Saved entries:

@[simp] theorem State.setMem_v (s : State) (m : Memory) : (s.setMem m).v = s.v := rfl
@[simp] theorem State.setMem_i (s : State) (m : Memory) : (s.setMem m).i = s.i := rfl
@[simp] theorem State.setMem_pc (s : State) (m : Memory) : (s.setMem m).pc = s.pc := rfl
@[simp] theorem State.setMem_stack (s : State) (m : Memory) : (s.setMem m).stack = s.stack := rfl
@[simp] theorem State.setMem_sp (s : State) (m : Memory) : (s.setMem m).sp = s.sp := rfl
@[simp] theorem State.setMem_dt (s : State) (m : Memory) : (s.setMem m).dt = s.dt := rfl
@[simp] theorem State.setMem_st (s : State) (m : Memory) : (s.setMem m).st = s.st := rfl
@[simp] theorem State.setMem_mem (s : State) (m : Memory) : (s.setMem m).mem = m := rfl
@[simp] theorem State.setMem_fb (s : State) (m : Memory) : (s.setMem m).fb = s.fb := rfl
@[simp] theorem State.setMem_dirty (s : State) (m : Memory) : (s.setMem m).dirty = s.dirty := rfl
@[simp] theorem State.setMem_key (s : State) (m : Memory) : (s.setMem m).key = s.key := rfl
@[simp] theorem State.setMem_kwait (s : State) (m : Memory) : (s.setMem m).kwait = s.kwait := rfl
@[simp] theorem State.setMem_kreg (s : State) (m : Memory) : (s.setMem m).kreg = s.kreg := rfl
@[simp] theorem State.setMem_run (s : State) (m : Memory) : (s.setMem m).run = s.run := rfl
@[simp] theorem State.setMem_cancel (s : State) (m : Memory) : (s.setMem m).cancel = s.cancel := rfl
@[simp] theorem State.setMem_fault (s : State) (m : Memory) : (s.setMem m).fault = s.fault := rfl
@[simp] theorem State.setMem_faultInfo (s : State) (m : Memory) : (s.setMem m).faultInfo = s.faultInfo := rfl
@[simp] theorem State.setMem_faultPc (s : State) (m : Memory) : (s.setMem m).faultPc = s.faultPc := rfl
@[simp] theorem State.setMem_randCount (s : State) (m : Memory) : (s.setMem m).randCount = s.randCount := rfl
@[simp] theorem State.setMem_fbUpdates (s : State) (m : Memory) : (s.setMem m).fbUpdates = s.fbUpdates := rfl
@[simp] theorem State.setMem_inputs (s : State) (m : Memory) : (s.setMem m).inputs = s.inputs := rfl

@[simp] theorem State.setFb_v (s : State) (f : Screen) : (s.setFb f).v = s.v := rfl
@[simp] theorem State.setFb_i (s : State) (f : Screen) : (s.setFb f).i = s.i := rfl
@[simp] theorem State.setFb_pc (s : State) (f : Screen) : (s.setFb f).pc = s.pc := rfl
@[simp] theorem State.setFb_stack (s : State) (f : Screen) : (s.setFb f).stack = s.stack := rfl
@[simp] theorem State.setFb_sp (s : State) (f : Screen) : (s.setFb f).sp = s.sp := rfl
@[simp] theorem State.setFb_dt (s : State) (f : Screen) : (s.setFb f).dt = s.dt := rfl
@[simp] theorem State.setFb_st (s : State) (f : Screen) : (s.setFb f).st = s.st := rfl
@[simp] theorem State.setFb_mem (s : State) (f : Screen) : (s.setFb f).mem = s.mem := rfl
@[simp] theorem State.setFb_fb (s : State) (f : Screen) : (s.setFb f).fb = f := rfl
@[simp] theorem State.setFb_dirty (s : State) (f : Screen) : (s.setFb f).dirty = s.dirty := rfl
@[simp] theorem State.setFb_key (s : State) (f : Screen) : (s.setFb f).key = s.key := rfl
@[simp] theorem State.setFb_kwait (s : State) (f : Screen) : (s.setFb f).kwait = s.kwait := rfl
@[simp] theorem State.setFb_kreg (s : State) (f : Screen) : (s.setFb f).kreg = s.kreg := rfl
@[simp] theorem State.setFb_run (s : State) (f : Screen) : (s.setFb f).run = s.run := rfl
@[simp] theorem State.setFb_cancel (s : State) (f : Screen) : (s.setFb f).cancel = s.cancel := rfl
@[simp] theorem State.setFb_fault (s : State) (f : Screen) : (s.setFb f).fault = s.fault := rfl
@[simp] theorem State.setFb_faultInfo (s : State) (f : Screen) : (s.setFb f).faultInfo = s.faultInfo := rfl
@[simp] theorem State.setFb_faultPc (s : State) (f : Screen) : (s.setFb f).faultPc = s.faultPc := rfl
@[simp] theorem State.setFb_randCount (s : State) (f : Screen) : (s.setFb f).randCount = s.randCount := rfl
@[simp] theorem State.setFb_fbUpdates (s : State) (f : Screen) : (s.setFb f).fbUpdates = s.fbUpdates := rfl
@[simp] theorem State.setFb_inputs (s : State) (f : Screen) : (s.setFb f).inputs = s.inputs := rfl
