/-- H6, with the byte count alone: a load of 3585 bytes. -/
theorem test_load_too_long :
    (State.reset.hostLoad (List.replicate 3585 0)).fault = .load ∧
    (State.reset.hostLoad (List.replicate 3585 0)).faultInfo = 0x0E01 ∧
    (State.reset.hostLoad (List.replicate 3585 0)).faultPc = 0x0200 := by
  have h : Config.progMax < (List.replicate 3585 (0 : Byte)).length := by rw [List.length_replicate]; decide
  have e : State.reset.hostLoad (List.replicate 3585 0) = State.reset.loadProgram (List.replicate 3585 0) := rfl
  rw [e, State.loadProgram, if_pos h, List.length_replicate]
  exact ⟨rfl, rfl, rfl⟩

/-- H12, H13. -/
theorem test_reset :
    ((State.reset.setFb (lit 9 0)).hostReset.fbUpdates = 1 ∧ (State.reset.setFb (lit 9 0)).hostReset.fb = Screen.blank) ∧
    (State.reset.setKey 4 true).hostReset.getKey 4 = true := by decide

/-- T12: period 2. -/
theorem test_timer : Timer.tick ⟨2, true, 1, 0⟩ 2 = (⟨2, true, 1, 2⟩, some 0) ∧
    Timer.tick ⟨2, true, 1, 4⟩ 5 = (⟨2, true, 1, 4⟩, none) ∧ Timer.tick ⟨2, true, 0, 0⟩ 9 = (⟨2, true, 0, 0⟩, none) := by
  decide

/-! ### Witnesses: for each statement with hypotheses, states and operands that meet them together -/

/-- A machine about to run `JP 0x200` at 0x200. -/
def parked : State := withBytes base 0x200 [0x12, 0x00]

theorem witness_StepRunsDecodedInstruction :
    ((withBytes (base.setPc 0xFFE) 0xFFE [0x12, 0x00]).cycles ∧
      (withBytes (base.setPc 0xFFE) 0xFFE [0x12, 0x00]).pc.toNat ≤ 0xFFE ∧
      decodeWord (withBytes (base.setPc 0xFFE) 0xFFE [0x12, 0x00]).fetchedWord = .ok (.jp 0x200)) ∧
    ((parked.setInputs [.step, .tickD]).run = .running ∧ (parked.setInputs [.step, .tickD]).cancel = false ∧
      (parked.setInputs [.step, .tickD]).inputs = .step :: [.tickD] ∧ (parked.setInputs [.step, .tickD]).pc.toNat ≤ 0xFFE ∧
      decodeWord (parked.setInputs [.step, .tickD]).fetchedWord = .ok (.jp 0x200)) := by
  refine ⟨⟨⟨?_, ?_, ?_⟩, ?_, ?_⟩, ?_, ?_, ?_, ?_, ?_⟩ <;> decide

theorem witness_PlacedWordIsFetchedAndRun :
    (Memory.wf State.reset.mem = true ∧ decodeTableWord 16 0x00E0 = some .cls) ∧
    (Memory.wf (base.setPc 0xFFF).mem = true ∧ decodeTableWord 16 0xFF65 = some (.load 15)) := by decide

theorem witness_FetchIsBoundedAndBigEndian :
    4096 ≤ (base.setPc 0x1000).pc.toNat ∧ (base.setPc 0xFFF).pc = 0xFFF ∧ (base.setPc 0xFFE).pc.toNat ≤ 0xFFE ∧
    decodeWord ((0x12 : Byte) ++ (0x34 : Byte)) = .ok (.jp 0x234) ∧
    decodeWord ((0x00 : Byte) ++ (0x00 : Byte)) = .error .illegalZero := by decide

theorem witness_MemBoundsFaults :
    ((base.setPc 0xFFF).stepFrom (base.setPc 0xFFF) ∧
      ((base.setPc 0xFFF).setInputs [.step, .tickD]).stepFrom ((base.setPc 0xFFF).setInputs [.tickD]) ∧
      ((base.setPc 0xFFF).setInputs [.tickD]).run = .running ∧ ((base.setPc 0xFFF).setInputs [.tickD]).cancel = false ∧
      0xFFE < ((base.setPc 0xFFF).setInputs [.tickD]).pc.toNat) ∧
    (0 < (2 : Nibble).toNat ∧ 4096 < (base.setI 0xFFF).i.toNat + (2 : Nibble).toNat) ∧
    4096 ≤ (base.setI 0xFFE).i.toNat + 2 ∧ 4096 ≤ (base.setI 0xFFF).i.toNat + (1 : Nibble).toNat := by
  refine ⟨⟨.inl ⟨rfl, rfl⟩, .inr ⟨_, rfl, rfl⟩, ?_, ?_, ?_⟩, ?_, ?_, ?_⟩ <;> decide

theorem witness_DecodeFaultCarriesWord :
    base.stepFrom base ∧ (base.setInputs [.step]).stepFrom (base.setInputs []) ∧ base.run = .running ∧
    base.cancel = false ∧ base.pc.toNat ≤ 0xFFE ∧ decodeWord base.fetchedWord = .error .illegalZero := by
  refine ⟨.inl ⟨rfl, rfl⟩, .inr ⟨_, rfl, rfl⟩, ?_, ?_, ?_, ?_⟩ <;> decide

theorem witness_IllegalWordsAreTheFourClasses :
    decodeWord 0x00E1 = .error .illegalZero ∧ decodeWord 0x8008 = .error .illegalAlu ∧
    decodeWord 0xE0A0 = .error .illegalKey ∧ decodeWord 0xFF66 = .error .illegalMisc := by decide

theorem witness_OpcodeMapDecidesDecoding :
    decodeWord 0x812E = .ok (.shl 1 2) ∧ (0x812E#16 &&& (Instr.shl 1 2).row.mask = (Instr.shl 1 2).row.value) := by decide

theorem witness_DecodeAndEncodeAgree : decodeWord 0x9FFF = .ok (.sneReg 0xF 0xF 0xF) := by decide

theorem witness_SequentialInstructionsAdvanceByTwo :
    sequential (.ldI 0x300) = true ∧ base.run ≠ .faulted ∧ exec (.ldI 0x300) base = .next (base.setI 0x300).advance ∧
    (base.setI 0x300).advance.run ≠ .faulted := ⟨rfl, by decide, rfl, by decide⟩

theorem witness_FaultEntryIsPrecise :
    base.run ≠ .faulted ∧ exec .ret base = .next (base.raise ⟨.stackUnderflow, 0x00EE⟩) ∧
    (base.raise ⟨.stackUnderflow, 0x00EE⟩).run = .faulted := ⟨by decide, rfl, rfl⟩

theorem witness_ClearScreenResult :
    (∃ u v, Screen.at (base.setFb (lit 63 31)).fb u v = true) ∧ (∀ u v, Screen.at base.fb u v = false) :=
  ⟨⟨63, 31, by decide⟩, fun u v => by
    unfold Screen.at Screen.rowAt; split <;> simp [base, State.hostRun, State.reset, State.setRun, State.setCancel]⟩

theorem witness_ReturnResult :
    0 < ({ base with sp := 1 } : State).sp.val ∧ 0 < ({ base with sp := 16 } : State).sp.val ∧ base.sp.val = 0 := by decide

theorem witness_CallResult :
    base.sp.val < 16 ∧ ({ base with sp := 15 } : State).sp.val < 16 ∧ ({ base with sp := 16 } : State).sp.val = 16 := by decide

theorem witness_CallThenReturnComesBack : ({ base with sp := 15 } : State).sp.val < 16 := by decide

/-- Both meetings of a draw's bounds: no byte at any I, and the last byte at 0xFFF. -/
theorem witness_DrawResult :
    ((0 : Nibble).toNat = 0 ∨ (base.setI 0xFFFF).i.toNat + (0 : Nibble).toNat ≤ 4096) ∧
    ((1 : Nibble).toNat = 0 ∨ (base.setI 0xFFF).i.toNat + (1 : Nibble).toNat ≤ 4096) := by decide

/-- A draw that sets pixels, one that collides, one that covers nothing. -/
theorem witness_DrawResult_clauses :
    (covers 0 0 [0x80] 0 0 = true ∧ Screen.at (lit 0 0) 0 0 = true) ∧
    (∀ u v, covers 0 0 [0x80] u v = true → Screen.at Screen.blank u v = false) ∧
    (∀ u v, covers 5 5 [] u v = false) ∧ covers 62 31 [0x40, 0xFF] 63 31 = true ∧ covers 62 31 [0x40, 0xFF] 0 0 = false := by
  refine ⟨by decide, fun u v _ => ?_, fun u v => ?_, by decide, by decide⟩
  · unfold Screen.at Screen.rowAt Screen.blank; split <;> simp
  · unfold covers; simp

theorem witness_AddResult : (14 : Nibble) ≠ 15 := by decide

theorem witness_SubtractResults : (0 : Nibble) ≠ 15 := by decide

theorem witness_ShiftResults : (14 : Nibble) ≠ 15 := by decide

theorem witness_KeySkipResults :
    ((regs [(5, 15)]).getV 5).toNat = (15 : Nibble).toNat ∧ 15 < ((regs [(5, 16)]).getV 5).toNat := by decide

theorem witness_KeyWaitResult : base.getKey 15 = false := by decide

theorem witness_BcdResult : Memory.wf (base.setI 0xFFD).mem = true ∧ (base.setI 0xFFD).i.toNat + 2 < 4096 ∧
    4096 ≤ (base.setI 0xFFE).i.toNat + 2 := by decide

theorem witness_BlockStoreResult :
    Memory.wf (base.setI 0xFF0).mem = true ∧ (base.setI 0xFF0).i.toNat + (15 : Nibble).toNat < 4096 ∧
    4096 ≤ (base.setI 0xFF1).i.toNat + (15 : Nibble).toNat := by decide

theorem witness_BlockLoadResult : (base.setI 0xFFF).i.toNat + (0 : Nibble).toNat < 4096 ∧
    4096 ≤ (base.setI 0x1000).i.toNat + (0 : Nibble).toNat := by decide

theorem witness_StoreThenLoadRestoresRegisters :
    Memory.wf (base.setI 0xFF0).mem = true ∧ (base.setI 0xFF0).i.toNat + (15 : Nibble).toNat < 4096 := by decide

theorem witness_StoredWordIsFetchedNext :
    Memory.wf (base.setI 0x202).mem = true ∧ 1 ≤ (1 : Nibble).toNat ∧ (base.setI 0x202).i = (base.setI 0x202).pc + 2 ∧
    (base.setI 0x202).i.toNat + (1 : Nibble).toNat < 4096 := by decide

/-- A waiting machine; a fulfilling press, and a press of a key already held. -/
theorem witness_KeySetResult :
    (({ base with kwait := true } : State).getKey 15 = false ∧ true = true ∧ ({ base with kwait := true } : State).kwait = true) ∧
    ¬ ((base.setKey 3 true).getKey 3 = false ∧ true = true ∧ (base.setKey 3 true).kwait = true) := by decide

* Your task:
Look above for the line holding "f).fbUpdates = s.fbUpdates := rfl", then set down exactly that line and every line after it up to and including the line holding "have h : Config.progMax", with nothing else.

* Answer:
@[simp] theorem State.setFb_fbUpdates (s : State) (f : Screen) : (s.setFb f).fbUpdates = s.fbUpdates := rfl
@[simp] theorem State.setFb_inputs (s : State) (f : Screen) : (s.setFb f).inputs = s.inputs := rfl
/-- H6, with the byte count alone: a load of 3585 bytes. -/
theorem test_load_too_long :
    (State.reset.hostLoad (List.replicate 3585 0)).fault = .load ∧
    (State.reset.hostLoad (List.replicate 3585 0)).faultInfo = 0x0E01 ∧
    (State.reset.hostLoad (List.replicate 3585 0)).faultPc = 0x0200 := by
  have h : Config.progMax < (List.replicate 3585 (0 : Byte)).length := by rw [List.length_replicate]; decide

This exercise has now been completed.